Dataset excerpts
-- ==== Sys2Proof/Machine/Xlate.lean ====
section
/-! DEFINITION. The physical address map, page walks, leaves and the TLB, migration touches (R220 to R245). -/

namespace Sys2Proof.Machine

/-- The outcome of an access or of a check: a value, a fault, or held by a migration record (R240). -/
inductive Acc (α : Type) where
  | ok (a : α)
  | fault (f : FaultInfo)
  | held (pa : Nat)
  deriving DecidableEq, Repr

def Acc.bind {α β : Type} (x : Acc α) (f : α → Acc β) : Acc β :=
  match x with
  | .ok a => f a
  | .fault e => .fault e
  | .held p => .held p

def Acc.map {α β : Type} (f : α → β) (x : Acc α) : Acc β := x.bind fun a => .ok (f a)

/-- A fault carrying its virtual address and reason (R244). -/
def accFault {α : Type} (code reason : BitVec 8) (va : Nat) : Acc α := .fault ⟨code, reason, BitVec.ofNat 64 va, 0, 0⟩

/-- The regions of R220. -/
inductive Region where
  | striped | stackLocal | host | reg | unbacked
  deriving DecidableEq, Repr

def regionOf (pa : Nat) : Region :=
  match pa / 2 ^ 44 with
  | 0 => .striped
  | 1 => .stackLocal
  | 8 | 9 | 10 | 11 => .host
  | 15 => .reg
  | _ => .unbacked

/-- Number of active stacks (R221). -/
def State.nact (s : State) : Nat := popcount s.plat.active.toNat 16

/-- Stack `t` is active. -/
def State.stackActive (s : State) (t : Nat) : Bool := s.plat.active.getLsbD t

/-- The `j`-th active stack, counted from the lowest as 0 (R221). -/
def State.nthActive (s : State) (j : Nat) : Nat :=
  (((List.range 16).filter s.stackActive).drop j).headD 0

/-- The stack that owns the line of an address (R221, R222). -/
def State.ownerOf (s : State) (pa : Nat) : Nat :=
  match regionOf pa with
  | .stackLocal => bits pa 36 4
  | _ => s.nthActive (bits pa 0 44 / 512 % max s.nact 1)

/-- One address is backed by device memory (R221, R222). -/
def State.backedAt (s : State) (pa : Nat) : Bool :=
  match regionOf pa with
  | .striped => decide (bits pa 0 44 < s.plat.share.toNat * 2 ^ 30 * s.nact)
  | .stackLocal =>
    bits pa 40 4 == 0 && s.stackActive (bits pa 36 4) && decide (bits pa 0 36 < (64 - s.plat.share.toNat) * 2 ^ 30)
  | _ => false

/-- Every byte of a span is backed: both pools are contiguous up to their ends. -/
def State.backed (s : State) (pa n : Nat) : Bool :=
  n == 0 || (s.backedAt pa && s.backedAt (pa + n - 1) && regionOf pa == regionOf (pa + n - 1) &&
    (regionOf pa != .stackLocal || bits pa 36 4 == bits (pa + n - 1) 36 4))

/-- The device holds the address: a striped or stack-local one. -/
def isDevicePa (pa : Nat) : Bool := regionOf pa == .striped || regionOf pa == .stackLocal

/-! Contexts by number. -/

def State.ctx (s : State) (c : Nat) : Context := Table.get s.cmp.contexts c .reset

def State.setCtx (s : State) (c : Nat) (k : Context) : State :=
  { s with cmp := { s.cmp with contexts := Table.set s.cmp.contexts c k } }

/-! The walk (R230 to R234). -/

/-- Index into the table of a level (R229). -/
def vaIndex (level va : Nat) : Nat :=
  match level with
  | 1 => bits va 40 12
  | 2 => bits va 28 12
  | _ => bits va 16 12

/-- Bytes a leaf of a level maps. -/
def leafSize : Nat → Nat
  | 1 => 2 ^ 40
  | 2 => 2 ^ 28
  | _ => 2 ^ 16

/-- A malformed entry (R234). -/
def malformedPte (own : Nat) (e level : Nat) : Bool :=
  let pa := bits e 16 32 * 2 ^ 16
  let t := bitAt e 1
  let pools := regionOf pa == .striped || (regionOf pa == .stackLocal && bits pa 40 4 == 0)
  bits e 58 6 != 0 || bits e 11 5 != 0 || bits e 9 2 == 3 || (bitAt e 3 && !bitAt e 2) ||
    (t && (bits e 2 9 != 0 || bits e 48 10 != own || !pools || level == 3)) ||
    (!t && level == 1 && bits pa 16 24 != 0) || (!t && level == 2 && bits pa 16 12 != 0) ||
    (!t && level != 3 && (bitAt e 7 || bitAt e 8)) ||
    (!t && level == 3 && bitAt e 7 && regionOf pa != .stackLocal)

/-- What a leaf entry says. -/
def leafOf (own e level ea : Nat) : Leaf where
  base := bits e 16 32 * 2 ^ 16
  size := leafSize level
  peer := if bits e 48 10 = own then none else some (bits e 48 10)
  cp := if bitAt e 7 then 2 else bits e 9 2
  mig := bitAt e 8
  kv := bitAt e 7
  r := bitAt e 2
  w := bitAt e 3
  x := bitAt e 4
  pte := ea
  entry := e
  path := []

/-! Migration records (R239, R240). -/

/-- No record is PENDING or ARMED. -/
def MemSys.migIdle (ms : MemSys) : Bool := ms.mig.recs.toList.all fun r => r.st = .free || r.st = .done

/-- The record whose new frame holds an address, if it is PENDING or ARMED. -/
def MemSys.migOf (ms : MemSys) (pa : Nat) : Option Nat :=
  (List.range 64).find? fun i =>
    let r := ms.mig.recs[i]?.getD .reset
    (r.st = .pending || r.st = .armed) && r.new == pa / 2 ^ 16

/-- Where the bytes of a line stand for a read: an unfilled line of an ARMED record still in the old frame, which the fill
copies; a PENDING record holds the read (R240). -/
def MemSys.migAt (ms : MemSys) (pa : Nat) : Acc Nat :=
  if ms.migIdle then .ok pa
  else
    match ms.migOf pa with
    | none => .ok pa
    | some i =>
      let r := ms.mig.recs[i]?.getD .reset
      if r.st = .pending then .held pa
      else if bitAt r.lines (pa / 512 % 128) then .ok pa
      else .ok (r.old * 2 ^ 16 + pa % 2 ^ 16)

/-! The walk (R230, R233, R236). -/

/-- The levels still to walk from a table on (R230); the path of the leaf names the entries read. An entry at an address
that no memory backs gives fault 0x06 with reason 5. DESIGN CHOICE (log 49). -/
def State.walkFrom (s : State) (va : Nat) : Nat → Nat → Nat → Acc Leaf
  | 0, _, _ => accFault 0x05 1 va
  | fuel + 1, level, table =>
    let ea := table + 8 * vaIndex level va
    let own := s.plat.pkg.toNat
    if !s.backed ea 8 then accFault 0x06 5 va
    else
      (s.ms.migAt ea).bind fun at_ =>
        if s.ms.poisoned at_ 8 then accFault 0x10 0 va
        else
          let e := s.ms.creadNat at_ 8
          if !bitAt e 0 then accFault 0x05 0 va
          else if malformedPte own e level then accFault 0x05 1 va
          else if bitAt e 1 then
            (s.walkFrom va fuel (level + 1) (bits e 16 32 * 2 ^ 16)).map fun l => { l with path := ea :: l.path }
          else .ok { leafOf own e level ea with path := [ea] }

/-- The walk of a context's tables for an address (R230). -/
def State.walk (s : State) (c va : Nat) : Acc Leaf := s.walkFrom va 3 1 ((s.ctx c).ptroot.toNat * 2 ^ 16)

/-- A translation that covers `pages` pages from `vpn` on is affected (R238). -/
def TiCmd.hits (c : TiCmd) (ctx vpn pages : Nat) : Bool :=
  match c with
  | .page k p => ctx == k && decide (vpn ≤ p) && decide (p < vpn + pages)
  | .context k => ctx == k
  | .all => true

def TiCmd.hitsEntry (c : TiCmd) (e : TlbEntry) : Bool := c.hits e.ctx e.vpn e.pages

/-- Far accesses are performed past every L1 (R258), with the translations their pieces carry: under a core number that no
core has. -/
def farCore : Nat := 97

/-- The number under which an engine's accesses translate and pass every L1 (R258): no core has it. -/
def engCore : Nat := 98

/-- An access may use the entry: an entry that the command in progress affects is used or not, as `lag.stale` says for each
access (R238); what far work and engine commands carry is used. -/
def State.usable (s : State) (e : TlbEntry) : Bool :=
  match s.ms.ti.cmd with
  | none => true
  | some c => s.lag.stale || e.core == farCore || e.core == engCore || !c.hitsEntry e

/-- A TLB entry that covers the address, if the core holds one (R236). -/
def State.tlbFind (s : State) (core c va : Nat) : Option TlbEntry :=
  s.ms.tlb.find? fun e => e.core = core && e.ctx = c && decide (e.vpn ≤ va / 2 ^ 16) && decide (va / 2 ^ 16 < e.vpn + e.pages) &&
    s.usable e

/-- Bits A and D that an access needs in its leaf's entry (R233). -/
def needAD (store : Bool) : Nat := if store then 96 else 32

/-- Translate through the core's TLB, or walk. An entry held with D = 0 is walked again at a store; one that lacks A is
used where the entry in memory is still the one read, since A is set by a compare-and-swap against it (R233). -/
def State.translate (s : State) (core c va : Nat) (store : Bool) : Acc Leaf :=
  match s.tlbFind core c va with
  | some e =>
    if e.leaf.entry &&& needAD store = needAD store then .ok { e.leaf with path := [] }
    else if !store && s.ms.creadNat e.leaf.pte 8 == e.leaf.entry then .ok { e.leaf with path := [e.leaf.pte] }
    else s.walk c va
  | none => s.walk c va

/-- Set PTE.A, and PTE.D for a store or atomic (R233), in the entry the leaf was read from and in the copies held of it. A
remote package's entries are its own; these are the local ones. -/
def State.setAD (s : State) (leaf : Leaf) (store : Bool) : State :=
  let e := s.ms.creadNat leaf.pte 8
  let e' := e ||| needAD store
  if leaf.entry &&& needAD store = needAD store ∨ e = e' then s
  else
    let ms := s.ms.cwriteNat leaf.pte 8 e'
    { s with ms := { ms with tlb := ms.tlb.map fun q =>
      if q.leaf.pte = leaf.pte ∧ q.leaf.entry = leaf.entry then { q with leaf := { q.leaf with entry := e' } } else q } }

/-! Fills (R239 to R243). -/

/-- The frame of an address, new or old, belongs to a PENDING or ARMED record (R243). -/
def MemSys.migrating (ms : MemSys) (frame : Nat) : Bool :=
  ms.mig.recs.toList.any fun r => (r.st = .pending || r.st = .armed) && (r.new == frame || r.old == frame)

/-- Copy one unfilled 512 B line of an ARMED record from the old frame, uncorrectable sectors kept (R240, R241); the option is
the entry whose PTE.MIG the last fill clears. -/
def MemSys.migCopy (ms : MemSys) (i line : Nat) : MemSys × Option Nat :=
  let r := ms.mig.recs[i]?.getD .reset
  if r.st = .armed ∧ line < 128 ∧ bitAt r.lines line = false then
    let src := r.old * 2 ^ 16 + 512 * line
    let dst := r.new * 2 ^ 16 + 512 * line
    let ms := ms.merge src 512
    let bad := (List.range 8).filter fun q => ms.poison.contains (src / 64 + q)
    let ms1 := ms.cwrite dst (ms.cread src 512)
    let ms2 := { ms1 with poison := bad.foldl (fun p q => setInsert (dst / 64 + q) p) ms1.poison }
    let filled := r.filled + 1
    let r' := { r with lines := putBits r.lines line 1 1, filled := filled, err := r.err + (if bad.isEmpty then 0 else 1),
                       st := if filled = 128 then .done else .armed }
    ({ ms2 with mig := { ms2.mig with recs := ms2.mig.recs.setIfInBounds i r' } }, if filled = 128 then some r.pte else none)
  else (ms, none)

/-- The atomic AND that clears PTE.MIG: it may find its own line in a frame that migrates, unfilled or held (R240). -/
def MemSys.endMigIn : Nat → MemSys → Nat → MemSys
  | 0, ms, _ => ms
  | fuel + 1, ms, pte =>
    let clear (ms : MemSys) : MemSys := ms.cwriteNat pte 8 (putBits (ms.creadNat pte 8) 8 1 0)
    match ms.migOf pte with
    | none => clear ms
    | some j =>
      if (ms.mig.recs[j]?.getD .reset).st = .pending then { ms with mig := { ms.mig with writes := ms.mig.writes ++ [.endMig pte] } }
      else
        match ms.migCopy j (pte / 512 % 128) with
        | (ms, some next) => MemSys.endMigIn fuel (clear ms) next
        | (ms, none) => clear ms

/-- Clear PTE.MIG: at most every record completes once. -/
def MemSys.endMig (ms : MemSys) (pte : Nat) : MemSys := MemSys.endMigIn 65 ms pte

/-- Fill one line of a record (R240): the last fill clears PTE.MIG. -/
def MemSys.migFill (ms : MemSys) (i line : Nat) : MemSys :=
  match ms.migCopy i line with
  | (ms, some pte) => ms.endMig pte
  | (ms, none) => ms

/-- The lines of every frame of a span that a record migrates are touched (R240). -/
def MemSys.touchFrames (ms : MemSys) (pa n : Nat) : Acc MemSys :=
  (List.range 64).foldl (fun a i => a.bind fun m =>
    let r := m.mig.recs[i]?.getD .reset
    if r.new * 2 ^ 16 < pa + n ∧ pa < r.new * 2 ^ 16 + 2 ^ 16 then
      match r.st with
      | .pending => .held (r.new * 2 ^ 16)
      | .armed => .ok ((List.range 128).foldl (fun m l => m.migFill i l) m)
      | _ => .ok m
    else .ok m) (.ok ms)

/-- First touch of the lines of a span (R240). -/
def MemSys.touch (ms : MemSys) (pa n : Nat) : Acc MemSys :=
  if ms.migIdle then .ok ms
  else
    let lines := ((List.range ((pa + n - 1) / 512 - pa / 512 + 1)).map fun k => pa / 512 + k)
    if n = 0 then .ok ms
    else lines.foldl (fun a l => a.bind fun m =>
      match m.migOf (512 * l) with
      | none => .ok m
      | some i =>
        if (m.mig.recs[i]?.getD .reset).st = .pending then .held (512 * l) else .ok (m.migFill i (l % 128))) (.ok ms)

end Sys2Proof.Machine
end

> _EXERCISE DETAILS_
Taking the entries above, print exactly the lines starting at the line with "s.cmp with contexts" and ending at the line with "(!t && level != 3", both included.

> _PROBLEM SOLUTION_
  { s with cmp := { s.cmp with contexts := Table.set s.cmp.contexts c k } }

/-! The walk (R230 to R234). -/

/-- Index into the table of a level (R229). -/
def vaIndex (level va : Nat) : Nat :=
  match level with
  | 1 => bits va 40 12
  | 2 => bits va 28 12
  | _ => bits va 16 12

/-- Bytes a leaf of a level maps. -/
def leafSize : Nat → Nat
  | 1 => 2 ^ 40
  | 2 => 2 ^ 28
  | _ => 2 ^ 16

/-- A malformed entry (R234). -/
def malformedPte (own : Nat) (e level : Nat) : Bool :=
  let pa := bits e 16 32 * 2 ^ 16
  let t := bitAt e 1
  let pools := regionOf pa == .striped || (regionOf pa == .stackLocal && bits pa 40 4 == 0)
  bits e 58 6 != 0 || bits e 11 5 != 0 || bits e 9 2 == 3 || (bitAt e 3 && !bitAt e 2) ||
    (t && (bits e 2 9 != 0 || bits e 48 10 != own || !pools || level == 3)) ||
    (!t && level == 1 && bits pa 16 24 != 0) || (!t && level == 2 && bits pa 16 12 != 0) ||
    (!t && level != 3 && (bitAt e 7 || bitAt e 8)) ||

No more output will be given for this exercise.